Component Error Source Handling Propagation
compute_adaptive_timeout JSON parse failure, missing file, jq error Return _stage_timeout_default() — never propagate errors upward Swallowed — logged as warning
compute_adaptive_timeout recalculate_stage_timeouts failure Fall back to default — recalculation is best-effort Swallowed
run_with_stage_timeout Timeout fires Kill process group, return exit 124 Propagated — caller must distinguish 124 from other failures
run_with_stage_timeout Command fails before timeout Kill watchdog, return original exit code Propagated — transparent to existing error handling
run_with_stage_timeout Race: command exits while kill fires Check if PID still alive before kill; kill 2>/dev/null Swallowed — harmless
recalculate_stage_timeouts DB unavailable, no events Write empty/default JSON, log warning Swallowed
record_stage_timeout_metric Event emission failure Best-effort `
get_timeout_dashboard_json Missing cache file Return JSON with defaults and zero samples Swallowed

Key error design principle: The timeout library must never prevent a pipeline from running. All computation errors fall back to sensible defaults. Only the enforcement outcome (exit 124) propagates to the caller.

Alternatives Considered

1. Inline in sw-pipeline.sh

Pros: Single file change, co-located with stage execution, no new imports. Cons: sw-pipeline.sh is already 3041 lines. Adding 200+ lines of timeout logic (computation, watchdog, metrics, dashboard data) violates single-responsibility. Impossible to unit-test the timeout logic without loading the entire pipeline. Mixes data access (event queries, JSON caching) with orchestration. Rejected because it makes the largest file even larger and prevents isolated testing.

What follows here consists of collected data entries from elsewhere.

/-! Contributions and retracts at a holder (R217, R219, R224, R261). -/

def State.rxRun? (s : State) (stripe : Nat) : Option RxRun := s.swarm.rxRuns.find? fun x => x.stripe == stripe
def State.dropRx (s : State) (stripe : Nat) : State := s.updSwarm fun w => { w with rxRuns := w.rxRuns.filter fun x => x.stripe != stripe }
/-- The NEW run is abandoned and counted invalid (R219). -/
def State.abandonRun (s : State) (stripe : Nat) : State :=
  let s := s.dropRx stripe
  match s.stripe? stripe with
  | some r => if r.applying.isSome then (s.putStripe { r with applying := none, newthru := 0, new := none }).advanceStripe stripe else s
  | none => s

/-- The adopter has not yet restored its parity of the stripe (R233). -/
def State.unrestored (s : State) (r : StripeRec) : Bool := match s.swarm.adopted with
  | some (_, false) => r.cur.isNone && !(r.data.any (·.applied))
  | _ => false

/-- Payloads of a contribution or retract arrive (R219, R258). `type` is the message type for a refusal. -/
def State.takePayload (s : State) (hdr : MsgHdr) (type stripe position index first count : Nat) (isRetract : Bool) : State :=
  match s.stripe? stripe with
  | none => s.nak hdr nakNoRecord type
  | some r => match r.data[position]? with
    | none => s.nak hdr nakNoRecord type
    | some d =>
      if r.mypos ≠ index || s.unrestored r then s.nak hdr nakNoRecord type
      else if count = 0 ∨ 2 < count ∨ 262144 < first + count then (s.raise 421).nak hdr nakMalformed type
      else if (!isRetract && (d.applied || d.retracted)) || (isRetract && (d.retracted || !d.applied)) then s
      else if first = 0 then
        let busy : Bool := match r.applying with
          | some a => a != (position, isRetract)
          | none => false
        if busy then s.nak hdr nakBusy type
        else
          let g := s.stripeRegion stripe
          match s.takeRun g (if isRetract then .retractAccum else .accumulation) .slc with
          | (s, none) => s.nak hdr nakBusy type
          | (s, some n) =>
            let s := s.putStripe { r with state := if r.state = .complete then .closed else r.state, applying := some (position, isRetract), newthru := 0, new := some n }
            ((s.dropRx stripe).updSwarm fun w => { w with rxRuns := w.rxRuns ++ [{ stripe := stripe, hdr := hdr, next := count }] }).checkParity
      else match s.rxRun? stripe with
        | some x =>
          if x.hdr ≠ hdr then s.nak hdr nakBusy type
          else if x.next ≠ first then ((s.raise 421).abandonRun stripe).nak hdr nakMalformed type
          else
            let s := s.updSwarm fun w => { w with rxRuns := w.rxRuns.map fun y => if y.stripe == stripe then { y with next := first + count } else y }
            let n := (first + count) / 4096
            if n = r.newthru then s else s.putStripe { r with newthru := n }
        | none => (s.raise 421).nak hdr nakMalformed type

2. Standalone script sw-stage-timeout.sh

Pros: Clean CLI entry point (sw stage-timeout dashboard), fully self-contained. Cons: Requires registration in the CLI router (scripts/sw), creates another 600+ line top-level script (already 100+ scripts). Functions can't be sourced by sw-pipeline.sh without also sourcing its CLI logic. Doesn't follow the lib/*.sh decomposition pattern used by all other pipeline subsystems (e.g., lib/pipeline-state.sh, lib/daemon-adaptive.sh). Rejected because it introduces a new integration pattern inconsistent with codebase conventions.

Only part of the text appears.